Sanders discussed how The Color Run has no legal right to sue on the “taking pictures without the participants’ permission” claim. The people depicted in the photos have a legal claim if they felt offended or slighted by any of the displayed pictures. While the pictures did display The Color Run logo, the court usually recognizes that the person the photo depicts has legal standing to sue in court; another individual or entity cannot sue on behalf of someone’s else’s photo, with some exceptions (none of which are applicable here). Jackson’s misrepresentation lacks merit, as The Color Run did mention that he was working for them. And, the trademark infringement claim also lacks merit because Jackson created no false affiliation. In fact, The Color Run used the same pictures Jackson took; all Jackson did was take pictures of people wearing The Color Run t-shirts.

Fortunately, the case settled out of court, but its contents remain undisclosed, pursuant to the settlement agreement.

If you don’t remember the article regarding Peter Shankman, you might recall what happened to him in how he was cited by the police for “breaking curfew” in running in Central Park at a time when the law says stay out. His citation raised some questions regarding some other urban parks in the area and when its curfews begin. Runner’s World put out a list of ten parks. all with varying hours of operation. Note: some are open 24/7.

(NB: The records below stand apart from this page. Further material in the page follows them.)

theorem State.rowDone_still {s0 s : State} {r : RowIssue} (h_ : Still s0 s) : Still s0 (State.rowDone s r) := by
  unfold State.rowDone
  with_reducible repeat'
    first
      | assumption | fail_if_no_progress extract_lets | apply State.issuedOp_still | apply State.modPin_still
      | (intro _) | split | dsimp -zeta only | dsimp -zeta +zetaDelta only

theorem State.rowDone_keeps {s0 s : State} {r : RowIssue} (h_ : Keeps s0 s) : Keeps s0 (State.rowDone s r) :=
  h_.still (State.rowDone_still (Still.refl _))

theorem State.rowGo_keeps {s0 s : State} {r : RowIssue} {i : Issuer} {cls : ℕ} (h_ : Keeps s0 s) : Keeps s0
    (State.rowGo s r i cls) := by
  unfold State.rowGo
  with_reducible repeat'
    first
      | assumption | fail_if_no_progress extract_lets | apply State.arrBusy_keeps | apply State.chainOut_keeps
      | apply State.feedRow_keeps | apply State.markKeys_keeps | apply State.modArr_keeps | apply State.modPin_keeps
      | apply State.moved_keeps | apply State.pinFault_keeps | apply State.rowDone_keeps | apply State.store_keeps
      | apply State.takeBeats_keeps | apply State.traceEv_keeps | apply State.tracePoison_keeps | apply Keeps.fold
      | apply Keeps.foldR | apply Keeps.foldL | apply Keeps.foldRun | apply Keeps.foldOut | apply Keeps.foldPre
      | apply Keeps.next | apply Keeps.ok | apply Keeps.error | apply Keeps.ok2 | apply Keeps.error2
      | apply Keeps.some | apply Keeps.none | apply Keeps.some2 | apply Keeps.none2 | (intro _) | split
      | refine Keeps.pairR (by assumption) ?_ | refine Keeps.pairL (by assumption) ?_
      | refine Keeps.pair3 (by assumption) ?_ | refine Keeps.ofOk (by assumption) ?_
      | refine Keeps.ofOk2 (by assumption) ?_ | refine Keeps.ofSome (by assumption) ?_
      | refine Keeps.ofSome2 (by assumption) ?_ | dsimp -zeta only | dsimp -zeta +zetaDelta only

theorem State.rowHold_still {s0 s : State} {r : RowIssue} {i : Issuer} {c : ℕ} {waits : Bool} (h_ : Still s0 s) :
    Still s0 (State.rowHold s r i c waits) := by
  unfold State.rowHold
  with_reducible repeat'
    first
      | assumption | fail_if_no_progress extract_lets | apply State.arrStall_still | apply State.waitAt_still
      | (intro _) | split | dsimp -zeta only | dsimp -zeta +zetaDelta only

theorem State.rowHold_keeps {s0 s : State} {r : RowIssue} {i : Issuer} {c : ℕ} {waits : Bool} (h_ : Keeps s0 s) :
    Keeps s0 (State.rowHold s r i c waits) :=
  h_.still (State.rowHold_still (Still.refl _))

theorem State.rowIssue_keeps {s0 s : State} {r : RowIssue} {ahead : Bool} (h_ : Keeps s0 s) : Keeps s0 (State.rowIssue
    s r ahead) := by
  unfold State.rowIssue
  with_reducible repeat'
    first
      | assumption | fail_if_no_progress extract_lets | apply State.arrStall_keeps | apply State.askBanks_keeps
      | apply State.completeSet_keeps | apply State.rowGo_keeps | apply State.rowHold_keeps
      | apply State.untilMclk_keeps | apply Keeps.fold | apply Keeps.foldR | apply Keeps.foldL | apply Keeps.foldRun
      | apply Keeps.foldOut | apply Keeps.foldPre | apply Keeps.next | apply Keeps.ok | apply Keeps.error
      | apply Keeps.ok2 | apply Keeps.error2 | apply Keeps.some | apply Keeps.none | apply Keeps.some2
      | apply Keeps.none2 | (intro _) | split | refine Keeps.pairR (by assumption) ?_
      | refine Keeps.pairL (by assumption) ?_ | refine Keeps.pair3 (by assumption) ?_
      | refine Keeps.ofOk (by assumption) ?_ | refine Keeps.ofOk2 (by assumption) ?_
      | refine Keeps.ofSome (by assumption) ?_ | refine Keeps.ofSome2 (by assumption) ?_ | dsimp -zeta only
      | dsimp -zeta +zetaDelta only

theorem State.streamRow_keeps {s0 s : State} {x1 : RowRef} (h_ : Keeps s0 s) : Keeps s0 (State.streamRow s x1) := by
  unfold State.streamRow
  with_reducible repeat'
    first
      | assumption | fail_if_no_progress extract_lets | apply State.rowIssue_keeps | (intro _) | split
      | dsimp -zeta only | dsimp -zeta +zetaDelta only

/-! ### Machine/Drain.lean -/

theorem State.sourceBeats_still {s0 s : State} {t unit st : ℕ} {bs : List Beat} (h_ : Still s0 s) : Still s0
    (State.sourceBeats s t unit st bs) := by
  unfold State.sourceBeats
  with_reducible repeat'
    first
      | assumption | apply State.modTile_still

theorem State.sourceBeats_keeps {s0 s : State} {t unit st : ℕ} {bs : List Beat} (h_ : Keeps s0 s) : Keeps s0
    (State.sourceBeats s t unit st bs) :=
  h_.still (State.sourceBeats_still (Still.refl _))
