theorem execJoinStarve_keeps {s0 : State} {id : ℕ} {s : State} (h_ : Keeps s0 s) : NextP (Keeps s0) (execJoinStarve id
    s) := by
  unfold execJoinStarve
  with_reducible repeat'
    first
      | assumption | apply State.joinStarve_keeps | apply State.unlessHalted_keeps | apply Keeps.next | (intro _)
      | split

theorem State.peerTimeout_keeps {s0 s : State} {r : Run} (h_ : Keeps s0 s) : Keeps s0 (State.peerTimeout s r) := by
  unfold State.peerTimeout
  with_reducible repeat'
    first
      | assumption | apply State.abandonRun_keeps | apply State.untilLive_keeps | split

theorem execPeerInputTimeout_keeps {s0 : State} {id : ℕ} {s : State} (h_ : Keeps s0 s) : NextP (Keeps s0)
    (execPeerInputTimeout id s) := by
  unfold execPeerInputTimeout
  with_reducible repeat'
    first
      | assumption | apply State.peerTimeout_keeps | apply State.unlessFrozen_keeps | apply Keeps.next | (intro _)
      | split

/-! ### Machine/QueueEvents.lean -/

theorem State.disableQueue_still {s0 s : State} {q : ℕ} (h_ : Still s0 s) : Still s0 (State.disableQueue s q) := by
  unfold State.disableQueue
  with_reducible repeat'
    first
      | assumption | fail_if_no_progress extract_lets | apply State.modQueue_still | apply State.modQw_still
      | apply State.modWork_still | split

theorem State.enableQueue_still {s0 s : State} {q : ℕ} (h_ : Still s0 s) : Still s0 (State.enableQueue s q) := by
  unfold State.enableQueue
  with_reducible repeat'
    first
      | assumption | fail_if_no_progress extract_lets | apply State.modQueue_still | apply State.modQw_still
      | apply State.pump_still | split

theorem State.refuseWrite_still {s0 s : State} {q : ℕ} (h_ : Still s0 s) : Still s0 (State.refuseWrite s q) := by
  unfold State.refuseWrite
  with_reducible repeat'
    first
      | assumption | apply State.modQueue_still

theorem State.resumeQueue_still {s0 s : State} {q : ℕ} (h_ : Still s0 s) : Still s0 (State.resumeQueue s q) := by
  unfold State.resumeQueue
  with_reducible repeat'
    first
      | assumption | apply State.modQueue_still | apply State.pump_still | split

theorem State.writeQCtrl_still {s0 s : State} {q v : ℕ} (h_ : Still s0 s) : Still s0 (State.writeQCtrl s q v) := by
  unfold State.writeQCtrl
  with_reducible repeat'
    first
      | assumption | fail_if_no_progress extract_lets | apply State.disableQueue_still | apply State.enableQueue_still
      | apply State.modQueue_still | apply State.refuseWrite_still | apply State.resumeQueue_still | split
      | dsimp -zeta +zetaDelta only

theorem State.signalOn_keeps {s0 s : State} {q : ℕ} {f : Fin} (h_ : Keeps s0 s) : Keeps s0 (State.signalOn s q f) :=
    by
  unfold State.signalOn
  with_reducible repeat'
    first
      | assumption | apply State.collsGo_keeps | apply State.syncOp_keeps | split

theorem State.ignoreBell_still {s0 s : State} {q : ℕ} (h_ : Still s0 s) : Still s0 (State.ignoreBell s q) := by
  unfold State.ignoreBell
  with_reducible repeat'
    first
      | assumption | apply State.modQueue_still

theorem State.bellHead_still {s0 s : State} {q v : ℕ} (h_ : Still s0 s) : Still s0 (State.bellHead s q v) := by
  unfold State.bellHead
  with_reducible repeat'
    first
      | assumption | fail_if_no_progress extract_lets | apply State.ignoreBell_still | apply State.modQueue_still
      | split

theorem State.bellTail_still {s0 s : State} {q v : ℕ} (h_ : Still s0 s) : Still s0 (State.bellTail s q v) := by
  unfold State.bellTail
  with_reducible repeat'
    first
      | assumption | fail_if_no_progress extract_lets | apply State.ignoreBell_still | apply State.modQueue_still
      | apply State.pump_still | split

theorem State.holdWrite_still {s0 s : State} {kind q v : ℕ} (h_ : Still s0 s) : Still s0 (State.holdWrite s kind q v)
    := by
  unfold State.holdWrite
  with_reducible repeat'
    first
      | assumption | apply State.modMod_still

theorem State.bellNow_still {s0 s : State} {kind q v : ℕ} (h_ : Still s0 s) : Still s0 (State.bellNow s kind q v) :=
    by
  unfold State.bellNow
  with_reducible repeat'
    first
      | assumption | apply State.bellHead_still | apply State.bellTail_still | apply State.holdWrite_still
      | apply State.wakeCore_still | split

theorem State.bellNow_keeps {s0 s : State} {kind q v : ℕ} (h_ : Keeps s0 s) : Keeps s0 (State.bellNow s kind q v) :=
  h_.still (State.bellNow_still (Still.refl _))

theorem State.bell_still {s0 s : State} {c : Instr} {kind q v : ℕ} (h_ : Still s0 s) : Still s0 (State.bell s c kind q
    v) := by
  unfold State.bell
  with_reducible repeat'
    first
      | assumption | fail_if_no_progress extract_lets | apply State.bellNow_still | apply State.modDbg_still
      | apply State.quiet_still | split

theorem execSqTail_still {s0 : State} {q v : ℕ} {s : State} (h_ : Still s0 s) : NextP (Still s0) (execSqTail q v s) :=
    by
  unfold execSqTail
  with_reducible repeat'
    first
      | assumption | apply State.bell_still | apply Still.next

theorem State.qCtrl_still {s0 s : State} {v : ℕ} (h_ : Still s0 s) : Still s0 (State.qCtrl s v) := by
  unfold State.qCtrl
  with_reducible repeat'
    first
      | assumption | apply State.holdWrite_still | apply State.writeQCtrl_still | split

theorem State.stopDmas_still {s0 s : State} {owner q : ℕ} {stage : Option ℕ} (h_ : Still s0 s) : Still s0
    (State.stopDmas s owner q stage) := by
  unfold State.stopDmas
  with_reducible repeat'
    first
      | assumption | fail_if_no_progress extract_lets | apply State.earnOn_still | apply State.finish_still
      | apply State.modWork_still | apply State.stageDone_still | split

theorem State.stopDmas_keeps {s0 s : State} {owner q : ℕ} {stage : Option ℕ} (h_ : Keeps s0 s) : Keeps s0
    (State.stopDmas s owner q stage) :=
  h_.still (State.stopDmas_still (Still.refl _))

theorem State.stopOp_keeps {s0 s : State} {o : OpRun} (h_ : Keeps s0 s) : Keeps s0 (State.stopOp s o) := by
  unfold State.stopOp
  with_reducible repeat'
    first
      | assumption | apply State.onOp_keeps | apply State.opCheck_keeps | apply State.opEnd_keeps | split

theorem State.stopRun_still {s0 s : State} {r : Run} (h_ : Still s0 s) : Still s0 (State.stopRun s r) := by
  unfold State.stopRun
  with_reducible repeat'
    first
      | assumption | fail_if_no_progress extract_lets | apply State.finish_still | apply State.modWork_still
      | apply State.onRun_still | apply State.onUpd_still | split

theorem State.stopRun_keeps {s0 s : State} {r : Run} (h_ : Keeps s0 s) : Keeps s0 (State.stopRun s r) :=
  h_.still (State.stopRun_still (Still.refl _))

theorem State.placeTokens_keeps {s0 s : State} {p : ℕ} (h_ : Keeps s0 s) : Keeps s0 (State.placeTokens s p) := by
  unfold State.placeTokens
  with_reducible repeat'
    first
      | assumption | apply State.collFail_keeps | apply State.fusedGo_keeps | apply State.modPart_keeps
      | apply State.modQw_keeps | apply State.modWork_keeps | apply State.stopDmas_keeps | apply State.stopOp_keeps
      | apply State.stopRun_keeps | apply State.updateCheck_keeps | apply Keeps.fold | (intro _)

theorem State.putRecord_keeps {s0 s : State} {q : ℕ} {bytes : ℕ → List Byte} (h_ : Keeps s0 s) : Keeps s0
    (State.putRecord s q bytes) := by
  unfold State.putRecord
  with_reducible repeat'
    first
      | assumption | apply State.modQueue_keeps | apply State.wrAt_keeps | split | apply Keeps.lit

theorem State.finRecord_keeps {s0 s : State} {q : ℕ} {f : Fin} (h_ : Keeps s0 s) : Keeps s0 (State.finRecord s q f) :=
    by
  unfold State.finRecord
  with_reducible repeat'
    first
      | assumption | fail_if_no_progress extract_lets | apply State.modQueue_keeps | apply State.modQw_keeps
      | apply State.putRecord_keeps | apply State.raise_keeps | apply State.ringSnapshot_keeps
      | apply State.signalOn_keeps | apply State.untilMclk_keeps | split | refine Keeps.pairL (by assumption) ?_
      | dsimp -zeta +zetaDelta only

theorem State.stepRecord_keeps {s0 s : State} {q tag : ℕ} (h_ : Keeps s0 s) : Keeps s0 (State.stepRecord s q tag) :=
    by
  unfold State.stepRecord
  with_reducible repeat'
    first
      | assumption | apply State.modQueue_keeps | apply State.modQw_keeps | apply State.putRecord_keeps
      | apply State.raise_keeps

theorem State.nextRecord_keeps {s0 s : State} {q : ℕ} (h_ : Keeps s0 s) : Keeps s0 (State.nextRecord s q) := by
  unfold State.nextRecord
  with_reducible repeat'
    first
      | assumption | fail_if_no_progress extract_lets | apply State.finRecord_keeps | apply State.pump_keeps
      | apply State.stepRecord_keeps | split | dsimp -zeta +zetaDelta only

theorem execCompletionRecord_keeps {s0 : State} {q : ℕ} {s : State} (h_ : Keeps s0 s) : NextP (Keeps s0)
    (execCompletionRecord q s) := by
  unfold execCompletionRecord
  with_reducible repeat'
    first
      | assumption | apply State.nextRecord_keeps | apply State.unlessFrozen_keeps | apply Keeps.next | (intro _)

theorem State.partialOut_still {s0 s : State} {q since : ℕ} (h_ : Still s0 s) : Still s0 (State.partialOut s q since)
    := by
  unfold State.partialOut
  with_reducible repeat'
    first
      | assumption | apply State.fresh_still | apply State.modQueue_still | apply State.modQw_still
      | apply State.untilLive_still

theorem State.quiesced_still {s0 s : State} {p : ℕ} (h_ : Still s0 s) : Still s0 (State.quiesced s p) := by
  unfold State.quiesced
  with_reducible repeat'
    first
      | assumption | apply State.event_still | apply State.finishOp_still | apply State.modPart_still
      | apply State.modQueue_still | apply State.modQw_still | apply Still.fold | (intro _) | split

theorem execQuiesced_still {s0 : State} {p : ℕ} {s : State} (h_ : Still s0 s) : NextP (Still s0) (execQuiesced p s) :=
    by
  unfold execQuiesced
  with_reducible repeat'
    first
      | assumption | apply State.quiesced_still | apply State.unlessFrozen_still | apply Still.next | (intro _)

theorem execPartialCommandTimeout_still {s0 : State} {q : ℕ} {s : State} (h_ : Still s0 s) : NextP (Still s0)
    (execPartialCommandTimeout q s) := by
  unfold execPartialCommandTimeout
  with_reducible repeat'
    first
      | assumption | apply State.partialOut_still | apply State.unlessFrozen_still | apply Still.next | (intro _)
      | split

theorem State.opOut_still {s0 s : State} {o : OpRun} (h_ : Still s0 s) : Still s0 (State.opOut s o) := by
  unfold State.opOut
  with_reducible repeat'
    first
      | assumption | apply State.dropOp_still | apply State.earnOn_still | apply State.modWork_still
      | apply State.onFused_still | apply State.stageDone_still | split

theorem State.opOut_keeps {s0 s : State} {o : OpRun} (h_ : Keeps s0 s) : Keeps s0 (State.opOut s o) :=
  h_.still (State.opOut_still (Still.refl _))

theorem State.outFree_still {s0 s : State} (h_ : Still s0 s) : Still s0 (State.outFree s).2 := by
  unfold State.outFree
  with_reducible repeat'
    first
      | assumption | apply State.free_still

USATF  and the Track & Field Athletes Association were scheduled to meet last week, but due to a communication error, were unable to meet. Now that the World Indoor Championships have concluded, perhaps USATF can arrange something in the near future.

Finally, the final article discusses how Track and Field is falling behind in generating revenue in comparison to swimming, and how a major change must occur to the “circus” of track and field to keep up with the rest of the world. If you’re a track and field fan, you know how crazy it is to go and watch a meet – everything happens at the same time, and it is difficult to pay attention if you are not used to the type of organized chaos. However, if a sport like track and field is trying to garner more interest in fans, there must be a change in the way things are done. I’m skeptical of the article, though. While I understand that having five events go off at the same time is unfortunate for some athletes, there’s no possible way to have each event “specialized” so that all are watching. If you did that, Championships could last much longer than they need to – which leads to more money spent on housing athletes, renting out the facility, airtime, etc. I’m all for figuring out ways to increase viewers, engage fans who may not understand the chaos of a track meet, and promote track and field events that tend to fall out of the public light, but there has to be some sort of balance.